How to travel with chronic pain

Post date: 2018-08-15 15:25:56
Views: 332
I am looking at making a major international trip in about two and a half months' time. Despite my best efforts, I am really stressing out about how I will deal with my various chronic pain issues, especially since I know that the trip will be mentally and emotionally taxing as well and I will not have a lot of ability to deal well with pain. What can I do? Blizzards inside.

I have osteoarthritis in my knees and plantar fasciitis in my feet. My core strength is almost non-existent, so I have sporadic lower back pain as well. Standing/walking pretty much always hurts; I have trouble doing so continuously for anything over 5 minutes. (I also have other neck/shoulder/elbow pain, constant and mysterious abdominal cramping, and am prone to headaches that make me acutely noise-, smell- and light-sensitive, but I am less concerned about those aspects because they don't directly affect my mobility.)

I'm in Australia, I'll be flying to the US (Melbourne - Sydney - Dallas - Pensacola, so a nice short hop). I'll have time in Florida, then fly up to NY, assorted road trips, back to Florida, then back to Oz (Pensacola - Dallas - San Francisco - Melbourne).

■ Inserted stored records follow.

-- ==== Sys2Proof/Laws/Checksum.lean ====
section
/-!
SUPPORT. The arithmetic of the Checksum Engine: the word sum as a weighted byte sum, the folding loop in closed form, and
what one subtraction or addition of `CSADJ` does modulo 0xFFFF (spec/40_checksum.md R120 to R126).
-/

namespace Sys2Proof.Machine

/-- A word of two bytes, first byte most significant. -/
theorem toNat_append_bytes (x y : Byte) : (x ++ y).toNat = 256 * x.toNat + y.toNat := by
  rw [BitVec.toNat_append, ← Nat.shiftLeft_add_eq_or_of_lt y.isLt, Nat.shiftLeft_eq]
  omega

/-- The word sum weighs a byte at an even offset 256, one at an odd offset 1. -/
theorem wordSum_eq_weightedSum (b : List Byte) : wordSum b = weightedSum b := by
  induction b using words.induct with
  | case1 => rfl
  | case2 x =>
    simp only [wordSum, words, List.map_cons, List.map_nil, List.sum_cons, List.sum_nil, weightedSum,
      toNat_append_bytes, BitVec.toNat_ofNat]
    omega
  | case3 x y rest ih =>
    simp only [wordSum] at ih
    simp only [wordSum, words, List.map_cons, List.sum_cons, weightedSum, ih, toNat_append_bytes]

/-- Folding a sum that fits in 16 bits changes nothing, and one round of a larger one keeps the folded value. -/
theorem foldedSum_fold {n : Nat} (h : 0xFFFF < n) : foldedSum (n % 0x10000 + n / 0x10000) = foldedSum n := by
  simp only [foldedSum]
  rw [if_neg (by omega), if_neg (by omega)]
  omega

theorem foldedSum_small {n : Nat} (h : n ≤ 0xFFFF) : foldedSum n = n := by
  simp only [foldedSum]
  split <;> omega

/-- The folding loop in closed form; a sum of rounds equal to the sum is enough. -/
theorem foldCarries_eq : ∀ (fuel n : Nat), n ≤ fuel + 0xFFFF → foldCarries fuel n = foldedSum n := by
  intro fuel
  induction fuel with
  | zero =>
    intro n h
    rw [foldCarries, foldedSum_small (by omega)]
  | succ fuel ih =>
    intro n h
    rw [foldCarries]
    split
    · rename_i h2
      rw [ih _ (by omega), foldedSum_fold h2]
    · rw [foldedSum_small (by omega)]

theorem foldedSum_le (n : Nat) : foldedSum n ≤ 0xFFFF := by
  simp only [foldedSum]
  split <;> omega

/-- The folded sum is congruent to the sum modulo 0xFFFF, and 0 only for 0. -/
theorem foldedSum_mod (n : Nat) : foldedSum n % 0xFFFF = n % 0xFFFF := by
  simp only [foldedSum]
  split <;> omega

theorem foldedSum_eq_zero_iff (n : Nat) : foldedSum n = 0 ↔ n = 0 := by
  simp only [foldedSum]
  split <;> omega

/-- The one's complement of a 16-bit value as a subtraction. -/
theorem not_ofNat16 {n : Nat} (h : n ≤ 0xFFFF) : ~~~ (BitVec.ofNat 16 n) = BitVec.ofNat 16 (0xFFFF - n) := by
  apply BitVec.eq_of_toNat_eq
  rw [BitVec.toNat_not, BitVec.toNat_ofNat, BitVec.toNat_ofNat]
  omega

/-- The checksum in closed form. -/
theorem toNat_checksum (b : List Byte) : (checksum b).toNat = 0xFFFF - foldedSum (weightedSum b) := by
  have hf := foldedSum_le (weightedSum b)
  rw [checksum, foldCarries_eq _ _ (by omega), wordSum_eq_weightedSum, not_ofNat16 hf, BitVec.toNat_ofNat]
  omega

/-- One subtraction keeps the range and subtracts modulo 0xFFFF. -/
theorem csumSub_spec (zb : Bool) {s : Nat} (h : s ≤ 0xFFFF) (w : BitVec 16) :
    csumSub zb s w ≤ 0xFFFF ∧ (csumSub zb s w + w.toNat) % 0xFFFF = s % 0xFFFF := by
  have hw := w.isLt
  simp only [csumSub]
  split <;> rename_i hc
  · rcases hc with hc | ⟨-, hc⟩
    · have e : (((s : Int) - w.toNat - 1) % 0x10000).toNat = s + 0xFFFF - w.toNat := by omega
      rw [e]
      omega
    · have e : (((s : Int) - w.toNat - 1) % 0x10000).toNat = 0xFFFF := by omega
      rw [e]
      omega
  · have e : ((s : Int) - w.toNat).toNat = s - w.toNat := by omega
    rw [e]
    omega

/-- One addition keeps the range and adds modulo 0xFFFF; its value is 0 only for 0 plus 0. -/
theorem csumAdd_spec {s : Nat} (h : s ≤ 0xFFFF) (w : BitVec 16) :
    csumAdd s w ≤ 0xFFFF ∧ csumAdd s w % 0xFFFF = (s + w.toNat) % 0xFFFF
      ∧ (csumAdd s w = 0 ↔ s = 0 ∧ w.toNat = 0) := by
  have hw := w.isLt
  simp only [csumAdd]
  split <;> omega

end Sys2Proof.Machine
end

I am not worried so much about the flights, which will be tedious and uncomfortable, but I know what to expect. I am worried about the airports. I know that I can ask for assistance getting from check-in to the gate on one of those little electric cart thingies, but there's all the standing around in very long queues as you clear customs, go through security theatre to test for gunshot residue and have to take off your shoes (that part is easy, less so is putting them on again later), all that kind of thing. I cannot stand in long queues. My knees lock and then painfully, crunchingly unlock each time I have to shuffle forward three steps. My lower back aches and throbs and before long roars in agony. But the other people in the queue are unlikely to say, why sure, you go straight to the front of the queue, we don't mind. And the sources of my pain are not visible and obvious - there's no cast or crutches or anything that shows I can't do this without massive pain.

Even when I get to my destinations, the worries do not stop. I know for sure that there will be lots of stairs to cope with. I can do stairs in small doses (slowly, one at a time, clutching a handrail) but there are lots and there isn't always something to hold on to. Plus, I will be seeing people who have not seen me with this little mobility before and I am scared and ashamed to admit that I will not be able to do things we have previously enjoyed doing (visiting museums and other places in NYC, walking numerous blocks, riding the subway standing up). I walk incredibly slowly. I will have trouble just walking down to the shop on the corner to pick up milk if we run out.

I can't do anything about the osteoarthritis, although I have been doing short stints on the exercise bike every day for the past three and a half months to help build strength in my knees, increase overall fitness, etc. It hasn't been a bad thing to do, and I am pleased I have stuck to it, but I absolutely still have pain. I've increasingly become aware that my core strength is definitely something I need to work on, but beyond a few exercises meant to encourage ab-strengthening haven't been sure how to do this.

I am getting to the point where I am seriously wondering whether I should cancel my trip before it's too late because I just can't think how I will be able to cope with everything. I know you are not my doctor, physiotherapist, myotherapist or psychologist; nor can any of you make my decision for me. But I am increasingly feeling like there is nothing I can do except look forward to more pain and even less mobility so travel is right out. I really need some hope and to feel like I can actually still do things, but I don't know what I can do to make this happen. Alternatively, if it just sounds like I would be better off cancelling the trip and I am just in denial, please, tell me.

Also I know that there will be suggestions to get a cane (have one, doesn't help) or a walker/rollator with a seat (I have looked them up and have not been able to find one that will accommodate both my enormously wide hips and similarly massive weight) and go swimming (no, no and more no) so please bear in mind that I have thought of these things already.